Recorded data: Begin
theorem sound_sweeperBegin : Acts Sound sweeperBegin := by
  have begins (f : State → State) (op : Op) (h : ∀ s, (f s).mem = s.mem ∧ (f s).ctr.ctrs = s.ctr.ctrs) :
      Acts Sound (change f >>= fun _ => beginOp op) := sound_change_bind h fun _ => sound_beginOp op
  refine acts_look_bind fun s => ?_
  split
  · exact .ite (begins _ _ fun _ => ⟨rfl, rfl⟩) (acts_pure _)
  · exact .ite (begins _ _ fun _ => ⟨rfl, rfl⟩) (acts_pure _)
  · exact acts_pure _

theorem sound_sweeperFinish (k : Nat) : Acts Sound (sweeperFinish k) := by
  refine acts_look_bind fun s => ?_
  split
  · exact sound_finishWork _
  · exact acts_pure _

theorem confined_lockComplete (k : Nat) : Confined (lockComplete k) := by
  refine acts_look_bind fun s => ?_
  split
  · exact confined_change (unjudged_completeLock _)
  · exact acts_pure _

theorem sound_opRow (opcode : OpCode) (o : OpFields) : Acts Sound (opRow opcode o) := by
  refine .bind (acts_look_bind fun _ => ?_) fun _ => acts_pure _
  exact .ite (confined_raise _ _).sound <| .ite (sound_finishWork _) <|
    .ite (confined_change (unjudged_completeLock _)).sound <| .ite (sound_beginOp _)
      (sound_change fun _ => ⟨rfl, rfl⟩)

/-! ### The host's writes (R46, R71, R485) -/

theorem legalFlags_writeCounter {name : FieldName} {v : BitVec 64} {c c' : Counter} (h : writeCounter name v c = some c')
    (hc : LegalFlags c) : LegalFlags c' := by
  unfold writeCounter at h
  split at h <;> cases h
  · rw [LegalFlags, BitVec.and_assoc]
    exact BitVec.and_zero
  all_goals exact hc

theorem sound_writeState {s t : State} {name : FieldName} {idx : List Nat} {v : BitVec 64}
    (h : writeState s name idx v = some t) : Sound s t := by
  unfold writeState at h
  split at h
  · obtain ⟨c, hc, rfl⟩ := Option.map_eq_some_iff.1 h
    exact ⟨id, fun hf => flagBytesLegal_putCounter hf (legalFlags_writeCounter hc (hf _ _ _))⟩
  · obtain ⟨x, -, rfl⟩ := Option.map_eq_some_iff.1 h
    exact sound_of_eq rfl rfl
  · cases h

theorem sound_writeField (name : FieldName) (idx : List Nat) (part width : Nat) (v : BitVec 64) (s : State) :
    Sound s (writeField name idx part width v s) := by
  unfold writeField observers
  split
  · exact sound_of_eq rfl rfl
  · split <;> exact sound_of_eq rfl rfl

theorem sound_setFieldOp {s t : State} {name : FieldName} {idx : List Nat} {part : Nat} {v : BitVec 64}
    (h : setFieldOp s name idx part v = some t) : Sound s t := by
  unfold setFieldOp at h
  split at h
  · split at h
    · cases h
      exact sound_writeField _ _ _ _ _ _
    · cases h
  · split at h
    · exact sound_writeState h
    · cases h

theorem confined_entryInRange (a : RamAddr) : Confined (entryInRange a) :=
  acts_look_bind fun _ => .ite (acts_pure _) (confined_raise_bind _ _ fun _ => acts_pure _)

end Sys2Proof.Machine
end

section
/-! Every operation and every step: the memory stays canonical and every counter's flag byte stays legal. -/

namespace Sys2Proof.Machine

/-! ### The outcomes of the operations -/

theorem outcome_sound {m : M Ret} (h : Acts Sound m) {s t : State} (e : outcome m s = .next t) : Sound s t :=
  outcome_acts .refl (fun _ _ _ h => h.trans (sound_of_eq rfl rfl)) h e

theorem outcome_confined {m : M Ret} (h : Confined m) {s t : State} (e : outcome m s = .next t) : Sound s t :=
  outcome_sound h.sound e

theorem answerWithin64_sound {len : Nat} {r : Ret} {s t : State} (e : answerWithin64 len r s = .next t) :
    Sound s t := by
  unfold answerWithin64 at e
  split at e
  · exact outcome_confined (acts_pure r) e
  · cases e

/-! ### The host's commands -/

theorem setField_sound {name : FieldName} {idx : List Nat} {part : Nat} {value : BitVec 64} {s t : State}
    (e : execSetField name idx part value s = .next t) : Sound s t := by
  refine outcome_sound (fun s₀ => triple_look_bind fun s hs => ?_) e
  split
  · rename_i s' h
    rintro s rfl
    exact hs.trans (sound_setFieldOp h)
  · rintro s rfl
    exact hs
Recorded data: End
### Try it
With the line containing "host's commands -/" as the start and the last line of the listing as the end, restate that stretch word for word and nothing else.

### Output for this exercise
/-! ### The host's commands -/

theorem setField_sound {name : FieldName} {idx : List Nat} {part : Nat} {value : BitVec 64} {s t : State}
    (e : execSetField name idx part value s = .next t) : Sound s t := by
  refine outcome_sound (fun s₀ => triple_look_bind fun s hs => ?_) e
  split
  · rename_i s' h
    rintro s rfl
    exact hs.trans (sound_setFieldOp h)
  · rintro s rfl
    exact hs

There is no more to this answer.